Second Coming (2014)

Second Coming

An intriguing film debut for playwright Debbie Tucker Green, Second Coming is a thought-provoking allegory of an unexplained pregnancy in contemporary London.

Like A Virgin

by Alexa Dalby

Second Coming
[rating=3]

CAUTION: Here be spoilers

What if there was an immaculate conception in a middle-class black household in contemporary south London? That’s the triple whammy that award-winning playwright Debbie Tucker Green posits in Second Coming, her film debut. This crucial plot point is slow to emerge. At first, middle-aged Jax (Nadine Marshall in a subtle performance that the film relies on) discusses her unwanted pregnancy with her Job Centre colleague in their breaks, but its significance is left unexplained until much later. It’s gradually revealed that Jax was left unable to conceive after the birth of her son JJ (Kai Francis Lewis, an amazing debut and a young actor to watch). More than this, she has not had sex with her blue-collar husband Mark (realistic characterisation by Idris Elba), a railway track worker, or, indeed, anyone else for many months.

Second Coming is divided into sections counting down the weeks as the pregnancy progresses. But it’s well into the film before it’s divulged why this pregnancy is unusual. Meanwhile, Green creates realistic, choppy episodic, hand-held-camera-filmed scenes of mundane family life – mealtimes, bedtimes, parents and child scrambling to leave the house in time for work and school. There’s a second plot line involving JJ trying innocently but unsuccessfully to heal a bird that he and his schoolfriend have injured whilst trying to coax it on the common. He brings it home and keeps it in his room in a box until Jax find it and turns them both out into the garden. This story runs in parallel but its signficance is not made explicit.

As the story slowly unfolds, we gradually see the fallout of the inexplicable pregnancy on the family. Jax and Mark start to argue in a way they have never done as suspicions are aroused, accusations fly and no possible explanations are forthcoming. Is Jax sane? She herself doesn’t know. She has strange dreams – or maybe hallucinations. There are supernatural scenes of her alone in the bathroom with water pouring like rain through the ceiling and sudden bleeding. As the pregnancy continues, both she and Mark look on at her changing body and they wonder. The longest scene is near the end of the pregnancy when Jax and Mark argue violently – Mark is unable to accept the situation – in a way they have never done before. They are overheard by JJ on the stairs and we see the pain in his face. The impossible strain mounts until Jax attempts suicide. As a result, she has to accept psychiatric help and her visions stop – so she says. The pregnancy is unaffected by all this, and, whilst alone on the common, in the spot that JJ loves, Jax’s labour starts.
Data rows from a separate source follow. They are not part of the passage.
-- ==== Sys2Proof/Laws/KeepsDynamics.lean ====
section
/-!
SUPPORT. What the operations of Machine/Dynamics.lean keep.
-/

set_option linter.all false

namespace Sys2Proof.Machine

variable {b : Bool} {s0 : State}

theorem execDynRun_keeps {r : Req} {d : WData} {s : State} (h : s0.Keeps false s) :
    s0.KeepsO false (execDynRun r d s) := by
  unfold execDynRun
  repeat' with_reducible first | assumption | refine keepsO_next ?_ | refine State.dynWrite_keeps ?_

theorem execDynResetComplete_keeps {s : State} (h : s0.Keeps b s) :
    s0.KeepsO b (execDynResetComplete s) := by
  unfold execDynResetComplete
  repeat' with_reducible first | assumption | refine keepsO_next ?_ | refine State.dynResetDone_keeps ?_

theorem execDynJobResume_keeps {s : State} (h : s0.Keeps false s) :
    s0.KeepsO false (execDynJobResume s) := by
  unfold execDynJobResume
  repeat' with_reducible first | assumption | refine keepsO_next ?_ | refine State.dynResume_keeps ?_

theorem execDynReset_keeps {r : Req} {d : WData} {s : State} (h : s0.Keeps false s) :
    s0.KeepsO false (execDynReset r d s) := by
  unfold execDynReset
  repeat' with_reducible first | assumption | refine keepsO_next ?_ | refine State.dynWrite_keeps ?_

theorem execLoadTasks_keeps {paused : Bool} {s : State} (h : s0.Keeps false s) :
    s0.KeepsO false (execLoadTasks paused s) := by
  unfold execLoadTasks
  repeat' with_reducible first | assumption | refine keepsO_next ?_ | refine State.dynJob_keeps ?_

theorem execCompute_keeps {paused : Bool} {s : State} (h : s0.Keeps false s) :
    s0.KeepsO false (execCompute paused s) := by
  unfold execCompute
  repeat' with_reducible first | assumption | refine keepsO_next ?_ | refine State.dynJob_keeps ?_

theorem execDynPeriodTrigger_keeps {s : State} (h : s0.Keeps false s) :
    s0.KeepsO false (execDynPeriodTrigger s) := by
  unfold execDynPeriodTrigger
  repeat' with_reducible first
    | assumption | refine keepsO_next ?_ | refine keeps_ite (fun _ => ?_) (fun _ => ?_) | refine State.dynTrigger_keeps ?_

theorem execRunOnce_keeps {r : Req} {d : WData} {s : State} (h : s0.Keeps false s) :
    s0.KeepsO false (execRunOnce r d s) := by
  unfold execRunOnce
  repeat' with_reducible first | assumption | refine keepsO_next ?_ | refine State.dynWrite_keeps ?_

theorem execDynLoadModel_keeps {paused : Bool} {s : State} (h : s0.Keeps false s) :
    s0.KeepsO false (execDynLoadModel paused s) := by
  unfold execDynLoadModel
  repeat' with_reducible first | assumption | refine keepsO_next ?_ | refine State.dynJob_keeps ?_

theorem execDynNotifyTrigger_keeps {m : Msg} {s : State} (h : s0.Keeps false s) :
    s0.KeepsO false (execDynNotifyTrigger m s) := by
  unfold execDynNotifyTrigger
  repeat' with_reducible first
    | assumption | refine keepsO_next ?_ | refine keeps_ite (fun _ => ?_) (fun _ => ?_) | refine State.takeMsg_keeps ?_
    | refine State.answer_keeps ?_ | refine State.dynTrigger_keeps ?_

theorem execDynSolveDone_keeps {s : State} (h : s0.Keeps false s) :
    s0.KeepsO false (execDynSolveDone s) := by
  unfold execDynSolveDone
  repeat' with_reducible first | assumption | refine keepsO_next ?_ | refine State.dynSolveDone_keeps ?_

theorem execDynDeadline_keeps {s : State} (h : s0.Keeps false s) :
    s0.KeepsO false (execDynDeadline s) := by
  unfold execDynDeadline
  repeat' with_reducible first | assumption | refine keepsO_next ?_ | refine State.dynDeadline_keeps ?_

end Sys2Proof.Machine
end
Second Coming is an uneasy mixture of social realism, the supernatural and possibly Biblical allegory. The characters are psychologically complex, and it’s superbly acted. The final episode of the story is one year on at a happy family party to celebrate the infant’s first birthday in their sunny, laughter-filled garden. Everything seems normal on the surface – but is the significance of the birth still waiting to be revealed? It’s a confident, intriguing and unusual film debut, though its pacing is uneven and it has some flaws. Is the pregnancy an immaculate conception or a reflection of Jax’s mental state? It’s so open to interpretation that it’s thought provoking for a long time afterwards. But ultimately any possible resolution is left so open that it’s as frustrating as trying to solve a riddle that has no solution.